Basic meaning of state function (property) is something which is defined at state (equilibrium condition) like $P, V , U, S$ i.e. if we change the state then the value of that property for the final state does not depend on how we reached that final state. i.e state function defined for the state

$\Delta U = Q +W$, its value is same between 2 states (initial and final) when we select any of the path joining the 2 states. The quantity $\Delta U$ is independent of path followed. but it is not something that is associated with state. This is why $\Delta U$ is not a state function.

Statement:2

We are getting same value of $\Delta U$ from 2 different paths between same initial and final state. By saying this we can comment on $U$ that it is a state function. I agree with this no issues.

Statement: 3

If we are still saying $\Delta U$ is a state function.
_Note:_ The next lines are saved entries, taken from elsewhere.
/-- The command the reference decoder reads from a table word, with every check of R110 (none where it refuses; R115). -/
def decodeTableWord (nbits w : Nat) : Option Instr :=
  match frameDecode (tableFrame nbits w) with
  | .ok i => some i
  | .error _ => none

end Sys2Proof
end

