-- ==== Sys2Proof/Machine/Flags.lean ====
section
/-! DEFINITION. The result registers and their flags (RES_OK, RES_DOM, RES_ERR, R33, R34): the reply decoders R141 to R145,
the writing of an outcome R139, and the numeric codes of the enumerated registers (R26, R31, R33). -/

namespace Sys2Proof.Machine

/-! ## Register codes -/

/-- The code of a phase (R26). -/
def Phase.code : Phase → BitVec 4
  | .idle => 0 | .discard => 1 | .encode => 2 | .write => 3 | .settle => 4 | .read => 5 | .decode => 6 | .reconf => 7
  | .done => 8

/-- The code of a session state (R31). -/
def Session.code : Session → BitVec 2
  | .idle => 0 | .awaitingHandshake => 1 | .ready => 2

/-- The code of an error kind in RES_ERR (R33, R230). -/
def ErrorKind.code : ErrorKind → BitVec 3
  | .noError => 0 | .encodingError => 1 | .transportError => 2 | .timeoutShortRead => 3 | .unexpectedReply => 4

/-- The code of a response variant in RES_KIND (R33). -/
def ResponseKind.code : ResponseKind → BitVec 3
  | .none => 0 | .acknowledged => 1 | .textStatus => 2 | .singleByteValue => 3 | .colorPair => 4 | .numericAscii => 5
  | .timeout => 6

/-! ## Outcomes -/

/-- What a reply decoder says about the response registers; a register it does not name is 0 (R139). -/
structure Response where
  kind : ResponseKind := .none
  b0 : Byte := 0
  b1 : Byte := 0
  e0 : Byte := 0
  e1 : Byte := 0
  dom : Bool := false
  num : Word32 := 0
deriving DecidableEq, Repr

/-- The outcome of a transaction: `Ok(response)` or `Fail(kind, response)` (R138). -/
inductive TxOut where
  | ok (r : Response)
  | fail (k : ErrorKind) (r : Response)
deriving DecidableEq, Repr

/-- The transaction succeeded. -/
def TxOut.isOk : TxOut → Bool
  | .ok _ => true
  | .fail _ _ => false

/-- The result registers after an outcome (R139). On a failure RES_E0, RES_E1, RES_NUM and RES_DOM are 0; RES_VALID is not
written here. -/
def TxOut.record (seq : Bool) (r : Result) : TxOut → Result
  | .ok p =>
    { valid := r.valid, ok := true, err := .noError, seq := false, kind := p.kind, b0 := p.b0, b1 := p.b1,
      e0 := p.e0, e1 := p.e1, dom := p.dom, num := p.num }
  | .fail k p =>
    { valid := r.valid, ok := false, err := k, seq := seq, kind := p.kind, b0 := p.b0, b1 := p.b1,
      e0 := 0, e1 := 0, dom := false, num := 0 }

/-! ## The reply decoders, on the bytes RB[0 .. RCNT-1] -/

/-- The byte at an offset of a reply, 0 where none was received (R141 to R144). -/
def replyByte (rb : List Byte) (i : Nat) : Byte := rb.getD i 0

/-- A reply too short for its shape (R233): the one byte received, if any, is kept. -/
def shortReply (rb : List Byte) : TxOut := .fail .timeoutShortRead { kind := .timeout, b0 := replyByte rb 0 }

/-- `DecodeAck` (R141): exactly the bytes of ASCII OK. -/
def decodeAck (rb : List Byte) : TxOut :=
  if rb.length < 2 then shortReply rb
  else if replyByte rb 0 = 0x4F ∧ replyByte rb 1 = 0x4B then
    .ok { kind := .acknowledged, b0 := 0x4F, b1 := 0x4B, dom := true }
  else .fail .unexpectedReply { kind := .textStatus, b0 := replyByte rb 0, b1 := replyByte rb 1 }

/-- A reply byte lies in a domain (R112). -/
def byteInDomain (d : Domain) (b : Byte) : Bool := inDomain d (b.setWidth 16)

/-- The permissive decode of a value byte: the byte itself, or the lowest-ordinal member (R112, R142). -/
def typedByte (d : Domain) (b : Byte) : Byte := if byteInDomain d b then b else d.lowest

/-- `DecodeByte` (R142). -/
def decodeByte (d : Domain) (rb : List Byte) : TxOut :=
  if rb.length < 1 then shortReply rb
  else
    .ok { kind := .singleByteValue, b0 := replyByte rb 0, e0 := typedByte d (replyByte rb 0),
          dom := byteInDomain d (replyByte rb 0) }

/-- `DecodeColorPair` (R143): the drawing colour first. -/
def decodeColorPair (rb : List Byte) : TxOut :=
  if rb.length < 2 then shortReply rb
  else
    .ok { kind := .colorPair, b0 := replyByte rb 0, b1 := replyByte rb 1,
          e0 := typedByte .color (replyByte rb 0), e1 := typedByte .color (replyByte rb 1),
          dom := byteInDomain .color (replyByte rb 0) && byteInDomain .color (replyByte rb 1) }

/-- An ASCII digit (R17). -/
def isDigit (b : Byte) : Bool := 0x30 ≤ b.toNat && b.toNat ≤ 0x39

/-- The decimal value of digits, most significant first, on naturals (R144, R151). -/
def decimal (digits : List Byte) : Nat := digits.foldl (fun v b => v * 10 + (b.toNat - 0x30)) 0

/-- `DecodeNumericAscii` (R144): the longest leading run of digits; what follows is ignored. -/
def decodeNumericAscii (rb : List Byte) : TxOut :=
  if rb.length < 1 then .fail .timeoutShortRead { kind := .timeout }
  else if (rb.takeWhile isDigit).length = 0 then
    .fail .unexpectedReply { kind := .textStatus, b0 := replyByte rb 0, b1 := replyByte rb 1 }
  else
    .ok { kind := .numericAscii, b0 := replyByte rb 0, b1 := replyByte rb 1, dom := true,
          num := BitVec.ofNat 32 (decimal (rb.takeWhile isDigit)) }

/-- Shape None: the response when nothing is read (R145). -/
def noReply : TxOut := .ok { kind := .none, dom := true }

/-- The decoder of each reply shape (R137, R140). -/
def decodeReply (shape : Shape) (rb : List Byte) : TxOut :=
  match shape with
  | .ack => decodeAck rb
  | .byte d => decodeByte d rb
  | .colorPair => decodeColorPair rb
  | .numericAscii => decodeNumericAscii rb
  | .none => noReply

end Sys2Proof.Machine
end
1. Then we should say this by saying $\Delta\Delta U$ is independent of path between 2 states. And $\Delta U$ must be defined for equilibrium state. Like $P$ is a state function. Then $\Delta P$ is independent of path between 2 states. And $P$ has its meaning for equilibrium state But actually we don't say anything like this for $\Delta U$.

2. Does it mean $\Delta P$ , $\Delta V$ , $\Delta T$ all are state functions? Because we will get same value on every path between two states.

If yes then that bothers me that they do not have any meaning for a state (equilibrium condition).

If no, then what is different with $\Delta U$.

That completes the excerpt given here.